▶ **EXERCISE REQUIREMENTS**
If a line in the records contains the word "whose", count it; state the resulting number and nothing more.

▶ **RECORDED DATA**
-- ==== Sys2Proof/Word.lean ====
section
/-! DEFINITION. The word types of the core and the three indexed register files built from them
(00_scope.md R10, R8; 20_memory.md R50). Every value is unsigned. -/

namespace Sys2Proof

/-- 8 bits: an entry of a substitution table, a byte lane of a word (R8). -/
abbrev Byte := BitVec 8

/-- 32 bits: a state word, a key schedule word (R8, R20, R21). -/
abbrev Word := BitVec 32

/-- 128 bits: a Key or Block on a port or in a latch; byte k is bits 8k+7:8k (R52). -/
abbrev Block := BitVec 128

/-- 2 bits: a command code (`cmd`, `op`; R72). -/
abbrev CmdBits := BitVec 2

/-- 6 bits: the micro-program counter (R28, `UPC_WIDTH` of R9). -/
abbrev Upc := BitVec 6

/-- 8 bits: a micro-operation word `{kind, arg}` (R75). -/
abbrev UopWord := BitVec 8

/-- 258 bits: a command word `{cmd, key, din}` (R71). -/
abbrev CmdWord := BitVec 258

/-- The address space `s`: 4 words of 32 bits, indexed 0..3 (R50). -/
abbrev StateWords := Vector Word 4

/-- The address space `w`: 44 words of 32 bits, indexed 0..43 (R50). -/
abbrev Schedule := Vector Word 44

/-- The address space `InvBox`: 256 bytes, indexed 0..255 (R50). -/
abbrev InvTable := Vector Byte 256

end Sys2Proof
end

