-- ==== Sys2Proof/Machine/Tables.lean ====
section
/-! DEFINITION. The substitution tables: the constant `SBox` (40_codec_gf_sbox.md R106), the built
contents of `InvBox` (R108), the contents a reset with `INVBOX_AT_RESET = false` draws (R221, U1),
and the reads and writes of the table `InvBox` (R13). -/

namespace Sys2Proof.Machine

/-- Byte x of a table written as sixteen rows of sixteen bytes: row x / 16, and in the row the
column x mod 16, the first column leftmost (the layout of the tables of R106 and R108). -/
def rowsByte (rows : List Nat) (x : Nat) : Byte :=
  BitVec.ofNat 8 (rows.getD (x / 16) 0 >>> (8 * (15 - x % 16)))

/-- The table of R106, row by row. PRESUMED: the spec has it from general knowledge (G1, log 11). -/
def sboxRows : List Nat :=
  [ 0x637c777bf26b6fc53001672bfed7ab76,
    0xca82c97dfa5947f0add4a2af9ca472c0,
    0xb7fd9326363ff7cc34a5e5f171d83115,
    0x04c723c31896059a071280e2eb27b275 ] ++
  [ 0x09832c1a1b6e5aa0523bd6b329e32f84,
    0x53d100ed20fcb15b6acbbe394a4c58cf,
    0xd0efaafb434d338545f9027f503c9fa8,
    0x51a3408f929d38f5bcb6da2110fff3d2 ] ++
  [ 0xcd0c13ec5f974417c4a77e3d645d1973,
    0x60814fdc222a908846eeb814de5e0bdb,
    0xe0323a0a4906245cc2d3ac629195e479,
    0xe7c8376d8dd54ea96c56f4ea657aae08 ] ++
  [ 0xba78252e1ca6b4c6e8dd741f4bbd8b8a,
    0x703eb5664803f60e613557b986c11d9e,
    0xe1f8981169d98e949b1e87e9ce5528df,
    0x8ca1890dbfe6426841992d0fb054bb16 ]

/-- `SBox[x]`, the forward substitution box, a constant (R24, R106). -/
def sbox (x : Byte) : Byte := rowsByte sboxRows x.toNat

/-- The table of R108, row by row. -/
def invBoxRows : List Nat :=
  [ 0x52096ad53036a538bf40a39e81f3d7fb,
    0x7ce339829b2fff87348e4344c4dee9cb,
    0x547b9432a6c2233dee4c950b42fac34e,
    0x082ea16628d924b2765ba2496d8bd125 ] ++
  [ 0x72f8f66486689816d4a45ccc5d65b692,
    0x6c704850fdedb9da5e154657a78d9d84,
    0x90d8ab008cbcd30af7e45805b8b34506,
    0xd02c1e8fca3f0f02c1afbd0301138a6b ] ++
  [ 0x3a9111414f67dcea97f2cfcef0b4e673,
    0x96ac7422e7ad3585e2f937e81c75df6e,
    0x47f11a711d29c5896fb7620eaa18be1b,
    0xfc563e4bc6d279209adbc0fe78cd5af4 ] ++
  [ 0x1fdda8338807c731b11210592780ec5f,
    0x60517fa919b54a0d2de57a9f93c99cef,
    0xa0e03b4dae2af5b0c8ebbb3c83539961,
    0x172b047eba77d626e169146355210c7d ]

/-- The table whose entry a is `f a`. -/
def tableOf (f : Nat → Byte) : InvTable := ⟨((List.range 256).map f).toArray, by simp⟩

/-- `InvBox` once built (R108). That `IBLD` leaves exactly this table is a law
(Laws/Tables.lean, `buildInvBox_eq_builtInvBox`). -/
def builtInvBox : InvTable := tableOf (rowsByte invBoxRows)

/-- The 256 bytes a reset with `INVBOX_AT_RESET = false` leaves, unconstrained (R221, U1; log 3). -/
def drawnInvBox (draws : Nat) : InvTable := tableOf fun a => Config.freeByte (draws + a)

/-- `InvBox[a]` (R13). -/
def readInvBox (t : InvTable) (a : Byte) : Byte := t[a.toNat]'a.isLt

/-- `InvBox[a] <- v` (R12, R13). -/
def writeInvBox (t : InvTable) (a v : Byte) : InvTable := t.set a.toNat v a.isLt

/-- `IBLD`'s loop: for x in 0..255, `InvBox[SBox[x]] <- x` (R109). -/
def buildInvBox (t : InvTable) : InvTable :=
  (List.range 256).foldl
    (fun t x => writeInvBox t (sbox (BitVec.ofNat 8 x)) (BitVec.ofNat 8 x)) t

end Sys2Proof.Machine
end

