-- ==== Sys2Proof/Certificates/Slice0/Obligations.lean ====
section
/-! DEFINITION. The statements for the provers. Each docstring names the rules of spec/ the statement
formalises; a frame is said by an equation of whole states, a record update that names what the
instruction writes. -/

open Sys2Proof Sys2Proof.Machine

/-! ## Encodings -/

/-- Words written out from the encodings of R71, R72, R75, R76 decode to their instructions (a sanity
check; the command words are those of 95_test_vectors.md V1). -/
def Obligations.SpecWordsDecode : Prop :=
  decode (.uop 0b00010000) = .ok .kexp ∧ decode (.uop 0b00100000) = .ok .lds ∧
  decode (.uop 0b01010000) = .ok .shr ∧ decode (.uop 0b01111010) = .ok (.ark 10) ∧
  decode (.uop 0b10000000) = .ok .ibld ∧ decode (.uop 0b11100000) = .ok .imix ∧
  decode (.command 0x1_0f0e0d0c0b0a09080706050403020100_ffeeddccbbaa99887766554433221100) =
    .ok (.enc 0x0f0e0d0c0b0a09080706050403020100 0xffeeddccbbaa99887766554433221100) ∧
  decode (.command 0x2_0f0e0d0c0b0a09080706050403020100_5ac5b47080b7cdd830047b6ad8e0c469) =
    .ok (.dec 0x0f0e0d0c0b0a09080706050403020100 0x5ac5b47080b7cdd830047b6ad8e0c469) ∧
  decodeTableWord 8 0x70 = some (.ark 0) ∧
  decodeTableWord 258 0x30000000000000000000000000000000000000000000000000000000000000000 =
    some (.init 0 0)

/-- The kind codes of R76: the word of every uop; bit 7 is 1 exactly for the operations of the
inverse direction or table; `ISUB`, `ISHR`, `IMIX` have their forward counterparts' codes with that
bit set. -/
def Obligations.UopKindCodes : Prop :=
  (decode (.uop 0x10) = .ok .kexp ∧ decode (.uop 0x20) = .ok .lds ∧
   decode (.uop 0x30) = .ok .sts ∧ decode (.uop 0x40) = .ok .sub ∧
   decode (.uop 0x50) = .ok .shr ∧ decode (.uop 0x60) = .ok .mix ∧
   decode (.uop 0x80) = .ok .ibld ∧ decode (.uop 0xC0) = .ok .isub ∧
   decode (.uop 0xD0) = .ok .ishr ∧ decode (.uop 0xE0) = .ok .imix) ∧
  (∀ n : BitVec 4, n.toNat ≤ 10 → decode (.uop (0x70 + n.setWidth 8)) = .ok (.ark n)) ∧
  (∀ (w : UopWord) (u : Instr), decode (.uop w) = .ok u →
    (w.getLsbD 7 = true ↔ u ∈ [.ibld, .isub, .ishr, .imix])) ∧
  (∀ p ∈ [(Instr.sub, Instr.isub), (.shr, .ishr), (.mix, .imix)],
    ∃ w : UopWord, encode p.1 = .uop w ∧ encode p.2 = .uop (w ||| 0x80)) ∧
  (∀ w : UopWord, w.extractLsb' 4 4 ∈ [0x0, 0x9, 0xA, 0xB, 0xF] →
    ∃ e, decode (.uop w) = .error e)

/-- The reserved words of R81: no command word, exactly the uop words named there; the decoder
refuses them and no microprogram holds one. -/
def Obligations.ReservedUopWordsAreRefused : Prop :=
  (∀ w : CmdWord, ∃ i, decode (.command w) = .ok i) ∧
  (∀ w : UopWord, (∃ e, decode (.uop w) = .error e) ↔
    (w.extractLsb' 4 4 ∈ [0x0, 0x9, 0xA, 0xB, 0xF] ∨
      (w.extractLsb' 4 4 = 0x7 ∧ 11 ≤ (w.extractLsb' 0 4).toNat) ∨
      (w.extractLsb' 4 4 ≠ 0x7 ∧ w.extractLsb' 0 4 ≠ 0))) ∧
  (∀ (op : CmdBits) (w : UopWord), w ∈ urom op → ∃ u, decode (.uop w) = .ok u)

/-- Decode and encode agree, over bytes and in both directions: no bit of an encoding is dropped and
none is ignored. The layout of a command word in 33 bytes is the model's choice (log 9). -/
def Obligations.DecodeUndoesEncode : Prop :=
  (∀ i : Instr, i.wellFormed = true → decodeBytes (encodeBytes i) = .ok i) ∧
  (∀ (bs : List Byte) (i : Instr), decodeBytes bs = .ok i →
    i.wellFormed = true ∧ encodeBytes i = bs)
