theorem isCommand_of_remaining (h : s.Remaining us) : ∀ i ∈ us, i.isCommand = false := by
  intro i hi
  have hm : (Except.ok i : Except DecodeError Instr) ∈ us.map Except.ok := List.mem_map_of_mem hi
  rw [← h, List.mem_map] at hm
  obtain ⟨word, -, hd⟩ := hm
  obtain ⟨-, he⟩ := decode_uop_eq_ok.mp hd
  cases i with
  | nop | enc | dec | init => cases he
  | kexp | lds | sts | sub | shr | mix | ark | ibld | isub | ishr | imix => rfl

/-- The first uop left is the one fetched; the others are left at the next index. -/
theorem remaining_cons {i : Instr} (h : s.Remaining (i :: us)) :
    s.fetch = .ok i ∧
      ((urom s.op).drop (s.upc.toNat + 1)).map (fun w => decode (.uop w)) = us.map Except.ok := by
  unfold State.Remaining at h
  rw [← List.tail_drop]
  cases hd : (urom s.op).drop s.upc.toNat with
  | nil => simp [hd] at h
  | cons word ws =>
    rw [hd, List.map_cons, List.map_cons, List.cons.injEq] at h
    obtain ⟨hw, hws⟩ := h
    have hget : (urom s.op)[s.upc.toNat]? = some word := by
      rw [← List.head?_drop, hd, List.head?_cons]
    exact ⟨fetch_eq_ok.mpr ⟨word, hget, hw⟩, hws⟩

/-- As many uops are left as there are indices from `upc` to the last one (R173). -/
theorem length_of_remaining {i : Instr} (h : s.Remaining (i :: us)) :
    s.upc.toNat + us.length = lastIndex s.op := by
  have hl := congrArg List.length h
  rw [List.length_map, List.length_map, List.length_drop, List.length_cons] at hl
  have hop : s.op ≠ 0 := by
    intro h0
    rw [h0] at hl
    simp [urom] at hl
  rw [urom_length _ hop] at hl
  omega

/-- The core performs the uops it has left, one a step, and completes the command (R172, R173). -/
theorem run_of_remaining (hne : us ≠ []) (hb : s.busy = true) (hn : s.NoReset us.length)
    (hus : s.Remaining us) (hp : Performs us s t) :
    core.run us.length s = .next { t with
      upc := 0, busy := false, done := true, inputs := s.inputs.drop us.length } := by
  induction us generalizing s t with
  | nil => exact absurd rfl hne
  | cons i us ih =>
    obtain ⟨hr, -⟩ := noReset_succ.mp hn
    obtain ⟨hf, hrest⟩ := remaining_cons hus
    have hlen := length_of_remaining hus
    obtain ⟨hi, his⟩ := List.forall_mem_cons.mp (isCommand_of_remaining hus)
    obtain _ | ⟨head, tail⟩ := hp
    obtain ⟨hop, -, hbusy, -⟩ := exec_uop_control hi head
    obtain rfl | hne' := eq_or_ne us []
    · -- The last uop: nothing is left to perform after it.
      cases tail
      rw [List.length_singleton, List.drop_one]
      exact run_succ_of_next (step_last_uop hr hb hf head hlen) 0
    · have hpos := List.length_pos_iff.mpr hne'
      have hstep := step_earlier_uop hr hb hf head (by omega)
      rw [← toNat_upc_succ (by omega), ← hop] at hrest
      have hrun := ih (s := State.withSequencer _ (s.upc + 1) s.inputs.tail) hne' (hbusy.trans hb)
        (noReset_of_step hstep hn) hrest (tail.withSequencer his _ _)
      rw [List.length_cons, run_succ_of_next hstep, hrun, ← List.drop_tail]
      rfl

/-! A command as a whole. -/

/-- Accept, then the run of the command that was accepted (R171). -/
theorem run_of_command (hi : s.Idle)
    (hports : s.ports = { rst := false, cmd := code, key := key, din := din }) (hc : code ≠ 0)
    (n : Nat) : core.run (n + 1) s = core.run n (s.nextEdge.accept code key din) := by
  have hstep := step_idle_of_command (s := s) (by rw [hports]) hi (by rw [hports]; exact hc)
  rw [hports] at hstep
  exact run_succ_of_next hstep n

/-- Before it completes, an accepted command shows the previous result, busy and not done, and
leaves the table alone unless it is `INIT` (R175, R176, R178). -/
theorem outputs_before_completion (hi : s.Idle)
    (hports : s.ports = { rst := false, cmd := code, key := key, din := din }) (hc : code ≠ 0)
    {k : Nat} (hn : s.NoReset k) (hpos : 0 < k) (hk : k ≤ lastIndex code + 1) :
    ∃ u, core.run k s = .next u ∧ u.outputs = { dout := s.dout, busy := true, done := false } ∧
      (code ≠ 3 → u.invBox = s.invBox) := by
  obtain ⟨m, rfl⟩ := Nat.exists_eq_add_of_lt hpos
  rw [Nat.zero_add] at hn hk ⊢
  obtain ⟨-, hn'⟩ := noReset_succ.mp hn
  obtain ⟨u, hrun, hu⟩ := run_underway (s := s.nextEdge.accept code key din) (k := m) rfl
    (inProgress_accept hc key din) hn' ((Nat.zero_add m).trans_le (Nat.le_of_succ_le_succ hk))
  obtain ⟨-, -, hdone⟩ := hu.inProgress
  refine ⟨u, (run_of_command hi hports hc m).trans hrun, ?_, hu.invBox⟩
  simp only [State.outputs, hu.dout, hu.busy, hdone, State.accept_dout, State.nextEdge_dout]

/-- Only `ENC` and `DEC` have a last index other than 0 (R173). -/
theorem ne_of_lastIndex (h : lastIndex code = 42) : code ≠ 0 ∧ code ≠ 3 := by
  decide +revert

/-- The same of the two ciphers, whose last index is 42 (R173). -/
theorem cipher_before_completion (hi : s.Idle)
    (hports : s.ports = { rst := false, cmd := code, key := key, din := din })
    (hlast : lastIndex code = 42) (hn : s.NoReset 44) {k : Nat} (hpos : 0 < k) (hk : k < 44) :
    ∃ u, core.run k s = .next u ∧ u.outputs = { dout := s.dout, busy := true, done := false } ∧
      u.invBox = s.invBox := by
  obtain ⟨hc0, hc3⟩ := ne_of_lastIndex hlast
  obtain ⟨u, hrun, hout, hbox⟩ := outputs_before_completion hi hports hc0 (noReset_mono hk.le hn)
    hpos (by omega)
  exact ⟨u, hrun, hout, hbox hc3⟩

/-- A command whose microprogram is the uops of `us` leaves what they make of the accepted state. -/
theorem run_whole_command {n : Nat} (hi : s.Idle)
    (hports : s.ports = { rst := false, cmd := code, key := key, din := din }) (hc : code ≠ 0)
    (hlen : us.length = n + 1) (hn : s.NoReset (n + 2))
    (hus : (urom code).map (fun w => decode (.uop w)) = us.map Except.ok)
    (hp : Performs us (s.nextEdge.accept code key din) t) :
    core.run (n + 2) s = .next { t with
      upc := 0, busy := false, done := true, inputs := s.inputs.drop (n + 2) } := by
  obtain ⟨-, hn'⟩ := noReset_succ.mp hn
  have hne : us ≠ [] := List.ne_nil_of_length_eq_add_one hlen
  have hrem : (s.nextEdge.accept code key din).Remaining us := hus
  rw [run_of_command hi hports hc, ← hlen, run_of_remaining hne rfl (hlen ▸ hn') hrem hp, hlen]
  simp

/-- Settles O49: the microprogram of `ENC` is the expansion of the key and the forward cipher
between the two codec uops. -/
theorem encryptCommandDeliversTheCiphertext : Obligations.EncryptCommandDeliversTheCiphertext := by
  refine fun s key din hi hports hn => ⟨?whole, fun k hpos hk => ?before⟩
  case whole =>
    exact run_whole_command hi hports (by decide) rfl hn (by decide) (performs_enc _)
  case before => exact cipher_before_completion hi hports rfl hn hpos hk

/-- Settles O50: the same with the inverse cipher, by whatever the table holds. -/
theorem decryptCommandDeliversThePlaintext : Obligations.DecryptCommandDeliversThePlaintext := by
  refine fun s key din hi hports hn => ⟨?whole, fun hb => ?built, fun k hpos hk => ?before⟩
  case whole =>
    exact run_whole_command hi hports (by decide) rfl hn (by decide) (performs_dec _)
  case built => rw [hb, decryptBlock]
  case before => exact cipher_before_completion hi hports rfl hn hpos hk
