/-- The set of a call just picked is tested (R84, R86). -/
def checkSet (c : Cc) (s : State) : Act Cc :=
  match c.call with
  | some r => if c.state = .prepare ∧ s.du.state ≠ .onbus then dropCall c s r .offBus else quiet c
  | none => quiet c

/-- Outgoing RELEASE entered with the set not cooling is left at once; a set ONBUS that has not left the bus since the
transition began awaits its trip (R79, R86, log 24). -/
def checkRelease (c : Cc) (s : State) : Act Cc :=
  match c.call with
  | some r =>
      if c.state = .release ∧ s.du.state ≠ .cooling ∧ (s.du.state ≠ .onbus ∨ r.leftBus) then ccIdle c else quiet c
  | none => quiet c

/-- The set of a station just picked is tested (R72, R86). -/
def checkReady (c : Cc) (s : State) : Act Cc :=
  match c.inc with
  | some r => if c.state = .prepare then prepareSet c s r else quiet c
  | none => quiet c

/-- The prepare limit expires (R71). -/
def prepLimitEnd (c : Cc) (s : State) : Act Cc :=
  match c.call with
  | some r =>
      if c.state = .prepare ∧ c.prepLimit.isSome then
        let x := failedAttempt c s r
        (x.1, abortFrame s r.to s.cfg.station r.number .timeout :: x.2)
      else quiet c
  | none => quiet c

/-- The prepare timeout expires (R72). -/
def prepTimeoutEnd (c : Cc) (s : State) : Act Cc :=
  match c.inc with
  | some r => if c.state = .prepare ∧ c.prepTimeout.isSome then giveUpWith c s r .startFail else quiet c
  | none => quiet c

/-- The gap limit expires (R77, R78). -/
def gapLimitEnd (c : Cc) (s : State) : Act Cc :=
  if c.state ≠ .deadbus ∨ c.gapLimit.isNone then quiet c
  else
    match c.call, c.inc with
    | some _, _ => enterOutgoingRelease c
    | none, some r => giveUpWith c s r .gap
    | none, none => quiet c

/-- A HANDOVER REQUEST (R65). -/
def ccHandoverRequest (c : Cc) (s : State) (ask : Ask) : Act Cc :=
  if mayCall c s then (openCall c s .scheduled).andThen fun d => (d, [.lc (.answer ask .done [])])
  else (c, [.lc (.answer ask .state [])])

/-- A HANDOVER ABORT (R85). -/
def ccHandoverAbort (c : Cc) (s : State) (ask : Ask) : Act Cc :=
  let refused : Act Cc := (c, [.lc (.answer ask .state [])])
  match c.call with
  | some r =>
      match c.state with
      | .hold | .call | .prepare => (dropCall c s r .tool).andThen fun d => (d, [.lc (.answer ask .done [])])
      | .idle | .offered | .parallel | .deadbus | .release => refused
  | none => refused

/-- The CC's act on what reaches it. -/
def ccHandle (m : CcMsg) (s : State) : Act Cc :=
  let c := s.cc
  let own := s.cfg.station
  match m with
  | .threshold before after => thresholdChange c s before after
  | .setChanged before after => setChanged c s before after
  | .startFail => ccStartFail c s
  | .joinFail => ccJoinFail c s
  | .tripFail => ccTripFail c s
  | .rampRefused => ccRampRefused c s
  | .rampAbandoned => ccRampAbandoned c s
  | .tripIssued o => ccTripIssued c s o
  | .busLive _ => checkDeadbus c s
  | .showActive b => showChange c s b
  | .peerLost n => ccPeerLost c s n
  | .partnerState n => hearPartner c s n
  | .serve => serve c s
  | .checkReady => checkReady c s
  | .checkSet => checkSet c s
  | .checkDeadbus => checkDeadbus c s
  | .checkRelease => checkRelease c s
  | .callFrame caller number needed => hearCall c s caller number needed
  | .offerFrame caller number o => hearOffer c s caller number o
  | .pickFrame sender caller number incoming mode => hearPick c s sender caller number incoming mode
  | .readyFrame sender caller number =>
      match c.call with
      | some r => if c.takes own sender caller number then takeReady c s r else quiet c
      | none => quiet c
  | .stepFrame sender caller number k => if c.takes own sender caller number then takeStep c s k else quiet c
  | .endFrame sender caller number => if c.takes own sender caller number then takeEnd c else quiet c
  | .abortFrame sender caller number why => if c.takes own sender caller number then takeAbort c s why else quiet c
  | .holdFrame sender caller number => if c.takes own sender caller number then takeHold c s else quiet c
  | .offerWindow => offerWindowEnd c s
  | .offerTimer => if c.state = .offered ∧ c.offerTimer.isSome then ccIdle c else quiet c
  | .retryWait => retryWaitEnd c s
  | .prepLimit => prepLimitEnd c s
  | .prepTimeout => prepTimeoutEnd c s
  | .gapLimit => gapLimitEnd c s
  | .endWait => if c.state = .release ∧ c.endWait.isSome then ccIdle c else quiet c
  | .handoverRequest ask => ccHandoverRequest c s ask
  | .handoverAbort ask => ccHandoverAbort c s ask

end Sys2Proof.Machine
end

▶ **ANSWER BOX**
3